Abstract: SA-PO538
Overlooked Cause of Hypomagnesemia
Session Information
- Acid-Base, Calcium, Potassium, and Magnesium Disorders: Clinical
October 26, 2024 | Location: Exhibit Hall, Convention Center
Abstract Time: 10:00 AM - 12:00 PM
Category: Fluid, Electrolytes, and Acid-Base Disorders
- 1102 Fluid, Electrolyte, and Acid-Base Disorders: Clinical
Authors
- Gupta, Nidhi, Banner - University Medical Center Tucson, Tucson, Arizona, United States
- Vahdani, Golnaz, Banner - University Medical Center Tucson, Tucson, Arizona, United States
Introduction
Hypomagnesemia can occur due to GI losses or renal wasting. Genetic causes of hypomagnesemia usually include Bartter/ Gitelman syndrome or isolated hypomagnesemia. We present a case of hypomagnesemia that was initially misdiagnosed as Gitelman syndrome , however later diagnosed as HNF1beta mutation.
Case Description
A 25-year-old female with history of Gitelman syndrome presented to our hospital for evaluation of jaundice. Jaundice that began at age 17, with prior liver biopsies revealing idiopathic ductopenia. Nephrology was involved in the treatment of electrolyte abnormalities.
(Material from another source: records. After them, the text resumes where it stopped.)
/-- What a frame is (R467, R470, R471, R481); those of RoCEv2, VCP, muster and knocks are commands of their own. -/
inductive RxFrame where
  /-- Its FCS fails; with an uncorrectable codeword or not. -/
  | badFcs (codeword : Bool)
  /-- A RoCEv2 packet whose ICRC fails (R484). -/
  | badIcrc
  | fragment
  | lldp
  /-- An ARP or neighbour-discovery request for an address, and an echo request to one. -/
  | resolve (target : NetAddr)
  | echo (target : NetAddr) (data : List Byte)
  /-- A frame for none of the device's protocols. -/
  | other
  /-- A frame of one of its protocols as it meets the ingress buffer (R474): one that is not discarded there is a command of its own. -/
  | ours
  /-- The first fragment of a preemptable frame; a later one, in sequence or not, the last or not, with what the whole frame is. -/
  | firstPart
  | nextPart (inOrder last : Bool) (whole : RxFrame)
deriving DecidableEq, Repr

/-- A muster message (R505): kind 0 ANNOUNCE, 1 ADMIT, 2 JOIN, 3 ROSTER; the field id; the sender's node ID; its view of the
coordinator and of the roster epoch; the node it is meant for, and a node number: that node's in ADMIT, else the sender's
(0xFFFF for none); the roster, as (node ID, number, roster address); for one of several ROSTER messages, the range of node numbers
that it lists (R731); the MAC. -/
structure MusterMsg where
  kind : Nat
  field : Nat
  sender : Nat
  coordinator : Nat
  epoch : Nat
  target : Nat
  number : Nat
  roster : List (Nat × Nat × Option NetAddr)
  part : Option (Nat × Nat)
  mac : List Byte
deriving DecidableEq, Repr

/-- What a loft port finds at boot (R455, R456): rate in GT/s (0: no usable expander), width, flit form (0 of 68, 1 of 256 bytes), units;
the kind of the device (0: a single logical device attached directly), and the major and minor level of CXL that it speaks. -/
structure LoftOffer where
  gts : Nat
  width : Nat
  flit : Nat
  units : Nat
  kind : Nat
  cxl : Nat × Nat
deriving DecidableEq, Repr

/-- How a boot phase ends (R685, R707, R709, R711, R712): the image loaded; the records and the module EEPROM read (or not, after
3 attempts) with its variant; the domains up; the stacks trained, with each new repair (silo, channel, lane), each silo that
cannot be brought up and why, and the capacity of each stack in GB; memory initialised; the failed tests of the boot set with
the first failure's code; what each loft port finds. -/
inductive BootResult where
  | verify
  | records (eeprom : Bool) (variant : Nat)
  | domains
  | silos (repairs : List (Nat × Nat × Nat)) (failed : List (Nat × Nat)) (capacity : List Nat)
  | init
  | selftest (failed code : Nat)
  | ports (loft : List LoftOffer)
deriving DecidableEq, Repr

/-- What takes slots of a thresher: a bag of a lookup section (R241), a group of an update sheaf's contributions (R263), or the rows
of C from `row` on, in a column block, of a matrix job (R259). -/
inductive Work where
  | bag (sheaf sect bag : Nat)
  | tally (sheaf group : Nat)
  | matrix (id block row : Nat)
deriving DecidableEq, Repr

/-- The kinds of work that an allotment names. -/
inductive WorkKind where
  | bag | tally | matrix
deriving DecidableEq, Repr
At age 18, the patient was noted to have hypokalemia and hypomagnesemia with fractional excretion of magnesium at 32%. Renin was elevated and the patient was diagnosed with Gitelman syndrome. On admission, she was noted to have hypocalcemia which did not fit the diagnosis of Gitelman syndrome. Genetic testing was recommended in addition to replacing her electrolytes.
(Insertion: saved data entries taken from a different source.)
-- ==== Sys2Proof/Machine/DataQuant.lean ====
section
/-! DEFINITION. The settings of a quantisation point (chapter 03): element formats, policy records, scales, zero points,
codebooks, split lists, saturation counters and the ranges that delayed discovery uses. -/

namespace Sys2Proof.Machine

/-- The element formats (R90). -/
inductive Fmt where
  | fp32 | bf16 | fp16 | e4m3 | e5m2 | int8 | int4 | cb4 | cb8
deriving DecidableEq, Repr

/-- A policy record (R145), without its target byte. -/
structure Policy where
  format : Fmt
  /-- 0 direct, 1 two-level -/
  storage : Nat
  /-- 0 off, 1 delayed, 2 first-pass -/
  discovery : Nat
  history : Nat
  margin : Nat
  /-- 0 clip, 1 split -/
  outlier : Nat
  splitCount : Nat
  /-- 0 EVENT, 1 REDO -/
  satPolicy : Nat
  symmetric : Bool
  satThreshold : Nat
deriving DecidableEq, Repr

/-- The range of one column over a step: the least and greatest finite FP32 values, none while there is none (R124). -/
abbrev Range := Option (Nat × Nat)

/-- An explicit multiplier, shift and zero point of an output column (R121, R604). -/
structure Rescale where
  m : Int
  s : Nat
  zp : Int
deriving DecidableEq, Repr

/-- The scales and zero points of a point (R107, R108). An empty list stands for the values of discovery off before any
QUANT_SET_SCALES: scale 1.0, code of 1.0, zero point 0 (R146). -/
structure Scales where
  direct : List Nat
  codes : List Nat
  s2 : Nat
  zps : List Int
deriving DecidableEq, Repr

/-- A run of granules of silo or loft space: its first granule and its length. -/
structure Run where
  first : Nat
  len : Nat
deriving DecidableEq, Repr

/-- A quantisation point: a tier of a table, or the table's lookup output. -/
structure Point where
  policy : Policy
  scales : Scales
  explicit : List Rescale
  /-- The split-column list in force (R131). -/
  splits : List Nat
  /-- BF16 entries of each group of 32 columns; empty while every entry is +0.0 (R111). -/
  codebooks : List (List Nat)
  /-- Saturation counters per column (R135). -/
  sat : List Nat
  /-- Ranges of the completed steps, newest first, at most 16 (R126). -/
  steps : List (List Range)
  /-- Scales that delayed discovery of the output computed at its latest step, none before one has completed (R126). -/
  found : Option Scales
  /-- Where a tier's side tensor, or its codebooks, lie in the bay's silo space (R59, R110). -/
  side : List Run
deriving DecidableEq, Repr

/-- The policy record a table is created with (R145). -/
def Policy.initial : Policy := ⟨.bf16, 0, 0, 0, 0, 0, 0, 0, false, 0⟩

/-- Scales of discovery off before any QUANT_SET_SCALES (R123, R146); s2 is 1.0. -/
def Scales.initial : Scales := ⟨[], [], 0x3F800000, []⟩

def Point.initial : Point := ⟨.initial, .initial, [], [], [], [], [], none, []⟩

end Sys2Proof.Machine
end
Patient underwent a liver biopsy and genetic testing, and was eventually discharged on spironolactone, potassium chloride, oral magnesium and calcium carbonate supplementation along with outpatient appointment for iv magnesium infusions.
She was readmitted for decompensated cirrhosis and acute kidney injury requiring renal replacement therapy and underwent liver transplantation. Kidney imaging revealed bilateral simple cysts measuring upto 2.1 cm. Genetic reports showed 17p-12 deletion syndrome which explained her liver and kidney disease. Patient to date continues to receive iv magnesium infusions weekly. She was recently started on dapagliflozin.
Discussion
17p-12 deletion encompasses 23 known genes, one of which includes hepatocyte nuclear factor 1 beta mutation. This mutation is associated with renal magnesium wasting due to dysfunction of distal convoluted tubule with 100% occurrence by at 13.8-18 years. These patients may be misdiagnosed as Gitelman syndrome, hence early recognition of this mutation in patients presenting with liver and kidney disease should be considered to avoid extensive diagnostic evaluation and economic burden to the health system.